И они снова пошли, но Егор больше не останавливался, только время от времени оглядывался назад. «Проучить надо салажонка, — думал он. — Ишь, герой, в тундру решил сам- один». Но настоящей злости на «помогалу» не было, было только досадно, что не он, Егор Храмов, охотник и старый полярник, надумал про лыжи.
А Колька ничего не думал. Он видел спину впереди идущего й старался не отстать. Было жарко и теплые струйки пота катились под рубашкой, мягкий комок стоял в груди, отчего дышать становилось все труднее, а комок все рос.
Потом Колька упал, и лицо его не чувствовало холода снега, было даже приятно. Кровь сильно колотилась в висках и вставать не хотелось.
— Вставай! — услышал он голос Храмова. — Ну!
Горелов почувствовал, что его поднимают за лямки вещмешка, и медленно встал на ноги. Ноги были ватными и чужими.
— Иди! — голос Храмова донесся издалека. — Впереди иди, дура!
И Колька пошел вперед, точно во сне, клонясь всем телом, не столько отталкиваясь палками, сколько опираясь на них, чтобы не упасть. Иногда он почти останавливался, и тогда лыжи Храмова наезжали на него, заставляли идти.
А потом он приноровился к темпу, пошел ровнее и почувствовал, как тает в груди комок, и стал дышать полной грудью. А в голове появилась какая-то дурацкая песенка. «Чики-чаки- чики-чук», — крутилась она сама по себе в такт шагам.
— Колька! — донесся голос Храмова. «Чики-чаки», — шагнули ноги.
— Да стой ты!
Храмов взял у него вещмешок, вскрыл банку консервов, разломил хлеб.
— Полдороги смотали, перекусим, — сказал он.
Хлеб был вкусный, хотя и замерзший, как камень.
— Не сморился? — спросил Храмов. — Ничего, я из тебя разрядника сделаю. Двигай.
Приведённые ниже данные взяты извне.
-- ==== Sys2Proof/Machine/Collective.lean ====
section
/-! DEFINITION. Anchored reductions (R44 to R48, R157, R239, R241, R248): the exact values of a contributor, its
registration at the root, the two passes, and the result written to D. -/

namespace Sys2Proof.Machine

open Sys2Proof

/-! ### Exact contributions (R46) -/

/-- A finite element, an infinity or a NaN as an exact contribution. -/
def Exact.ofNum : Num → Exact
  | .fin neg man exp => ⟨signedMan neg man, exp, false⟩
  | _ => ⟨0, 0, true⟩

/-- An accumulator as an exact contribution: INV enters as non-finite, a saturated one as ±2^143. -/
def Exact.ofAcc (a : Acc) : Exact :=
  if a.inv then ⟨0, 0, true⟩
  else if a.sat then ⟨if a.val.toInt < 0 then -1 else 1, 143, false⟩
  else ⟨a.val.toInt, -112, false⟩

/-- F of R44. -/
def fracBits (a32 : Bool) : Nat := if a32 then 21 else 49

/-- The strip exponent of a contributor (R46, pass 1). -/
def stripLoc (vs : List Exact) : Int :=
  vs.foldl (fun l v =>
    if v.bad || v.man = 0 then l else max l (max (-127) (min 127 (floorLog2 v.man.natAbs v.exp)))) (-128)

/-- A value rounded to an anchor, and whether it clamps (R46, pass 2). -/
def anchorRound (a32 : Bool) (a : Int) (v : Exact) : Int × Bool :=
  if v.bad || v.man = 0 then (0, false)
  else
    let q := rneInt (decide (v.man < 0)) v.man.natAbs (v.exp - (a - fracBits a32))
    let lim : Int := 2 ^ (fracBits a32 + 1)
    if q.natAbs > lim.natAbs then (if v.man < 0 then -lim else lim, true) else (q, false)

/-- The value of an anchored sum (R44, R48): non-finite where its invalid bit is set. -/
def anchoredNum (a32 : Bool) (a sum : Int) (bad : Bool) : Num :=
  if bad then .nan else .fin (decide (sum < 0)) sum.natAbs (a - fracBits a32)

/-! ### The strips of a collective -/

/-- The block reference's region as a view of M × N: NROWS × NCOLS, dimension 1 in strips (R267). -/
def regionDesc (r : BlockRef) : TDesc :=
  { base := 0, fmt := fcFp32, ndim := 2, stripDim := 1, chanTail := r.ncols % 32, scaled := false, scaleBase := 0
    padValue := 0, laneRev := false, dims := [⟨1, ceilDiv r.ncols 32, 0, 0⟩, ⟨ceilDiv r.ncols 32, r.nrows, 0, 0⟩]
    reservedOk := true }

/-- The view that a collective reduces: D's, or the region of the block (R157, R267). -/
def Item.collView (i : Item) : TDesc :=
  match i.ref? with
  | some r => regionDesc r
  | none => (i.dest?.map (·.desc)).getD (regionDesc (parseBlockRef []))

/-- The same of the fixed fields at the root. -/
def Coll.view (c : Coll) : TDesc := if bits c.control 2 2 = 2 then regionDesc (parseBlockRef c.dest) else parseDesc c.dest

/-- Accumulator of the slots at row m, column n, batch b, in the visiting order of R85 (R157). -/
def slotElem (s : State) (pl : Place) (w : WDesc) (d : MmaDims) (m n b : Nat) : Acc :=
  let nm := ceilDiv d.m d.mt
  let nn := ceilDiv d.n d.nt
  let t := b * (nm * nn) + n / d.nt * nm + m / d.mt
  lookupD (s.cluster pl).slots ((w.c 8 5 + t) * 1024 + m % d.mt * d.nt + n % d.nt) {}

/-- The lengths that a collective's slots cover. -/
def collDims (w : WDesc) (t : TDesc) : MmaDims :=
  let b := if t.ndim = 3 then t.len 3 else 1
  ⟨t.len 2, t.len 1, 0, b, shapeMt (w.c 5 3), shapeNt (w.c 5 3), w.c 13 6⟩

/-- A contributor's exact values of one strip, by lane, and whether a saturated accumulator is among them; lanes outside
the valid box count as zeros. -/
def contribStrip (s : State) (p : Pitch) (i : Item) (pl : Place) (t : TDesc) (v : List Int) :
    Except Nat (List Exact × Bool) :=
  let ls := t.lanesIn v
  if i.w.c 4 1 = 1 then
    let accs := ls.map fun l =>
      let x := t.idxAt v l
      (l, slotElem s pl i.w (collDims i.w t) (x.getD 1 0) (x.getD 0 0) (x.getD 2 0))
    if accs.any fun x => x.2.bad then .error stUncorrectable
    else .ok (byLane {} (accs.map fun x => (x.1, Exact.ofAcc x.2)), accs.any fun x => x.2.sat)
  else match i.operand? 0 with
    | none => .error stBadDescriptor
    | some o =>
      (mapE (fun l => (readElem s p o.desc (o.desc.posIdx (t.idxAt v l))).map fun (c : Nat × Int) =>
        (l, Exact.ofNum (decode o.desc.fmtE c.1 c.2))) ls).map fun xs => (byLane {} xs, false)

/-! ### Registration at the root (R157, R248) -/

/-- The cluster runs the item on its array readout unit. -/
def runsReadout (s : State) (p : Pitch) (i : Item) : Option Place :=
  (i.place? s p).bind fun pl =>
    if (s.cluster pl).onReadout = some i.key && i.phase = .running && !i.latched then some pl else none

/-- A delivering collective agrees with its layer's NGROUPS and FORM (R248). -/
def deliverOk (p : Pitch) (i : Item) : Bool :=
  i.ref?.elim true fun r =>
    ((p.runs.find? fun x => x.id = r.run).bind fun x => x.layers.find? fun l => l.tag = r.layerTag).elim false fun l =>
      i.w.c 19 12 + 1 = l.ngroups && (i.w.c 0 2 = 1) = l.a32

/-- A contributor that completes with BAD_DESCRIPTOR and contributes nothing (R157, R248). -/
def State.refuseContributor (s : State) (pl : Place) (key : ItemKey) : State :=
  (s.leaveEngine pl key).updItem key fun i => i.finish stBadDescriptor

/-- A collective as its first contributor fixes it. -/
def freshColl (ident control : Nat) (dest draw : Bytes) (root : Option (Nat × Nat)) : Coll :=
  { ident := ident, control := control, dest := dest, draw := draw, contributors := [], anchors := none
    sums := [], masks := [], ancSat := false, satStrips := [], delivered := false, root := root }

/-- A contributor joins its collective, which it begins where none stands. -/
def Pitch.joinColl (p : Pitch) (fresh : Coll) (c : Contributor) (sat : List Nat) : Pitch :=
  let cs := if p.colls.any (fun x => x.ident = fresh.ident) then p.colls else p.colls ++ [fresh]
  { p with colls := cs.map fun x =>
      if x.ident = fresh.ident then
        { x with contributors := x.contributors ++ [c], satStrips := sat.foldl insertNat x.satStrips }
      else x }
Дальше. была низина, и снег в ней лежал мягкий, лыжи то и дело проваливались, идти стало совсем трудно. Вдруг шедший впереди Егор исчез, словно провалился. Едва Горелов понял это, как полетел сам куда-то вниз, кувыркаясь. Банка в вещмешке больно ударила его по затылку.
Пока он стряхивал с лица налипший снег, Егор принес палки, которые вылетели у Кольки из рук.
— Во, забурились, — засмеялся он. Но в смехе звучала ^тревога. «Дорогу потеряли, — догадался Горелов. — Тут таких обрывов не должно быть».
— Жди здесь, — сказал Храмов, подавая карабин. — Я быстро. — И он пошел по лощине.
Колька взял карабин на руку и осмотрелся вокруг, как будто кто-то мог появиться сейчас, здесь, в ночном безмолвии тундры. А Храмова уже не было видно. Кольке стало одиноко и тоскливо. Он поднял лицо к небу: там насмешливо дрожали колючие звезды. «Ага, — перемигивались они, — заблудились. Пропадете…».
«Пропадем, — подумалось Кольке. — Храмов где меня найдет?» И вспомнились ему слышанные истории о тех, кого взяла тундра. Холод забрался под телогрейку, по телу пробежала дрожь.
— Вре-е-те! — закричал он во весь голос звездам.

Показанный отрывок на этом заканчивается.